• Data for processing:

-- ==== Sys2Proof/Machine/DecoderRequests.lean ====
section
/-! DEFINITION. What the decoder slots', the annotation store's and the measurement engine's requests do once taken
(R106 to R108, R111, R112, R130 to R132, R139, R142, R147). -/

namespace Sys2Proof.Machine

/-! ## DEC_START (R106 to R108) -/

/-- The divider a slot's bit period comes from (R108). -/
def State.sourceDivider (s : State) : Source → Nat
  | .offline n _ _ => (s.seg n).latched.divider
  | .live =>
    match s.seq.seg with
    | some n => (s.seg n).latched.divider
    | none => s.fe.divider

/-- The checks of an OFFLINE source in turn (R106 step 5). -/
def sourceCheck (s : State) : Source → Option Status
  | .live => none
  | .offline n lo hi =>
    let e := s.seg n
    if s.store.available = false then some .wrongState
    else if s.noSegment n then some .noSuch
    else if e.state ≠ .sealed then some .wrongState
    else if min hi e.stop < max lo e.start then some .outOfRange
    else none

/-- The first check of R106 that fails. -/
def startCheck (slot : Nat) (proto : Protocol) (src : Source) (quota level : Nat) (s : State) : Option Status :=
  if 3 < slot then some .noSuch
  else if (s.slot slot).state ≠ .free then some .wrongState
  else if !(protocolInRange proto && 1 ≤ quota && quota ≤ Config.noteCount && level ≤ 32) then some .outOfRange
  else if Config.noteCount < s.quotas + quota then some .noRoom
  else
    match sourceCheck s src with
    | some st => some st
    | none => if periodShort (Protocol.periodFor (some proto) (s.sourceDivider src)) then some .outOfRange else none

/-- A slot record filled by DEC_START (R107). -/
def filledSlot (q : Asker) (proto : Protocol) (src : Source) (quota level : Nat) (s : State) : Slot :=
  { Slot.empty with
    state := .running
    starter := some q.port
    proto := some proto
    source := some src
    quota := quota
    level := level
    period := Protocol.periodFor (some proto) (s.sourceDivider src) }

/-- A LIVE slot starts: WAITING in IDLE; RUNNING otherwise, with its starting entry from the tap (R34, R107). Where it
makes the tap active while samples are taken, the tap t_last is the current tick (DESIGN CHOICE, log 73): the inactive
tap placed no records, and an event is one or two (R35). -/
def startLive (q : Asker) (k : Nat) (proto : Protocol) (quota level : Nat) (s : State) : State :=
  let x := filledSlot q proto .live quota level s
  match s.seq.acq with
  | .idle => answer q .accepted (.slotStarted .waiting x.period none) (s.setSlot k { x with state := .waiting })
  | .draining => answer q .accepted (.slotStarted .running x.period none) (s.setSlot k { x with joinNext := true })
  | _ =>
    let joining := if s.tap.gapOpen then s.tap.joining else s.tap.joining ++ [k]
    answer q .accepted (.slotStarted .running x.period none)
      { s.setSlot k x with
        tap := { s.tap with joining := joining }
        comp := { s.comp with tapTime := if s.tapActive then s.comp.tapTime else s.fe.tick } }

/-- An OFFLINE slot starts on segment `n` (R107). Before its first record the tick reached is the base tick of the block
it reads from, which R107 leaves open (DESIGN CHOICE, log 58). -/
def startOffline (q : Asker) (k : Nat) (proto : Protocol) (n lo hi quota level : Nat) (s : State) : State :=
  let e := s.seg n
  let lo := max lo e.start
  let hi := min hi e.stop
  let p := s.firstPos n lo
  let x := filledSlot q proto (.offline n lo hi) quota level s
  let x := { x with reading := some { pos := p, place := 0, reached := (s.store.block (e.blockAt p)).base } }
  answer q .accepted (.slotStarted .running x.period (some (lo, hi)))
    (addPin n (fun pins => { pins with decode := pins.decode + 1 }) (s.setSlot k x))

/-- DEC_START (R106, R107). -/
def doDecStart (q : Asker) (slot : Nat) (proto : Protocol) (src : Source) (quota level : Nat) (s : State) : State :=
  match startCheck slot proto src quota level s with
  | some st => refuse q st s
  | none =>
    match src with
    | .live => startLive q slot proto quota level s
    | .offline n lo hi => startOffline q slot proto n lo hi quota level s

/-! ## The other slot requests -/

/-- Steps 1 and 2 of R111. -/
def slotCheck (q : Asker) (k : Nat) (s : State) : Option Status :=
  if 3 < k ∨ (s.slot k).state = .free then some .noSuch
  else if (s.slot k).starter ≠ some q.port then some .foreign
  else none

/-- DEC_STOP (R111). -/
def doDecStop (q : Asker) (k : Nat) (s : State) : State :=
  match slotCheck q k s with
  | some st => refuse q st s
  | none =>
    if (s.slot k).state = .running ∨ (s.slot k).state = .waiting then answer q .ok .none (stopSlot k .request s)
    else refuse q .wrongState s

/-- DEC_CLEAR (R112). A pin it drops may purge some of the slot's annotations first; the count is of all removed. -/
def doDecClear (q : Asker) (k : Nat) (s : State) : State :=
  match slotCheck q k s with
  | some st => refuse q st s
  | none => answer q .ok (.removed (s.notesOf k).length) (freeSlot k s)

/-- QUEUE_TAKE (R130). -/
def doQueueTake (q : Asker) (k n : Nat) (s : State) : State :=
  match slotCheck q k s with
  | some st => refuse q st s
  | none =>
    if 32 < n then refuse q .outOfRange s
    else
      let x := s.slot k
      let left := x.queue.drop n
      answer q .ok (.taken (x.queue.take n) x.queue.length (x.queue.length = 32) x.drops)
        (s.setSlot k { x with queue := left, drops := 0,
                              fullNotice := if left.length < 32 then false else x.fullNotice })

/-- QUEUE_PEEK (R131). -/
def doQueuePeek (q : Asker) (k : Nat) (s : State) : State :=
  let x := s.slot k
  if 3 < k ∨ x.state = .free then refuse q .noSuch s
  else answer q .ok (.peeked x.queue.head? x.queue.length x.drops) s

/-- READ_NOTES (R139). -/
def doReadNotes (q : Asker) (k n lo hi limit : Nat) (s : State) : State :=
  if 3 < k ∨ (s.slot k).state = .free then refuse q .noSuch s
  else if s.noSegment n then refuse q .noSuch s
  else if limit = 0 ∨ 4096 < limit ∨ hi < lo then refuse q .outOfRange s
  else if (s.ports.port q.port).stream.isSome then refuse q .wrongState s
  else
    let list := s.notesOf k
    let count := min limit (list.filter (noteSelected n lo hi)).length
    let x : Stream :=
      { source := .notes k n lo hi, header := notesHeader k n lo hi limit count, headerSent := false, pos := 0, place := 0,
        left := limit, cursor := 0, ended := list.length = 0, want := none, acc := [], buffer := [],
        endQueued := false, cancelled := false, delivered := 0 }
    let s := setStream q.port (some x) (answer q .accepted (.notesStream count) s)
    match q.port with
    | .console => s
    | .tether => pumpTether s

def SlotReport.of (s : State) (k : Nat) : SlotReport :=
  let x := s.slot k
  { state := x.state, starter := x.starter, proto := x.proto, source := x.source, quota := x.quota,
    notes := (s.notesOf k).length, tag := x.tag, reached := x.reading.map (·.reached), period := x.period, queued := x.queue.length,
    drops := x.drops, level := x.level, cause := x.cause, truncation := x.truncation }

/-- The decoder status (R132). -/
def decoderStatus (s : State) : ReplyBody := .decoders ((List.range 4).map (SlotReport.of s)) s.quotas

/-! ## Measurements -/

/-- MEASURE (R142, R145). -/
def doMeasure (q : Asker) (n a b : Nat) (mask : Half) (s : State) : State :=
  if s.store.available = false then refuse q .wrongState s
  else if s.meas.st = .busy then refuse q .wrongState s
  else if s.noSegment n then refuse q .noSuch s
  else if (s.seg n).state = .releasing then refuse q .wrongState s
  else
    let lo := min a b
    let hi := max a b
    let s := answer q .accepted (.measuring lo hi) (addPin n (fun p => { p with measure := true }) s)
    let s := { s with meas := { Measure.reset with st := .busy, port := q.port, seg := n, a := lo, b := hi, mask := mask,
                                                   acct := lo } }
    if lo = hi then completeMeasure s else s

/-- MEASURE_RESULT (R147). -/
def doMeasureResult (q : Asker) (s : State) : State :=
  match s.meas.st, s.meas.result with
  | .empty, _ => refuse q .noSuch s
  | .busy, _ => answer q .wrongState (.measureBusy s.meas.seg s.meas.a s.meas.b) s
  | .ready, some r => answer q .ok (.measured r) s
  | .ready, none => refuse q .noSuch s

end Sys2Proof.Machine
end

• What this task involves:
Nothing should appear in the answer except the lines above from the line with "def sourceCheck (s" through the line with "match sourceCheck s src with", both included, written out exactly.

• Your solution:
def sourceCheck (s : State) : Source → Option Status
  | .live => none
  | .offline n lo hi =>
    let e := s.seg n
    if s.store.available = false then some .wrongState
    else if s.noSegment n then some .noSuch
    else if e.state ≠ .sealed then some .wrongState
    else if min hi e.stop < max lo e.start then some .outOfRange
    else none

/-- The first check of R106 that fails. -/
def startCheck (slot : Nat) (proto : Protocol) (src : Source) (quota level : Nat) (s : State) : Option Status :=
  if 3 < slot then some .noSuch
  else if (s.slot slot).state ≠ .free then some .wrongState
  else if !(protocolInRange proto && 1 ≤ quota && quota ≤ Config.noteCount && level ≤ 32) then some .outOfRange
  else if Config.noteCount < s.quotas + quota then some .noRoom
  else
    match sourceCheck s src with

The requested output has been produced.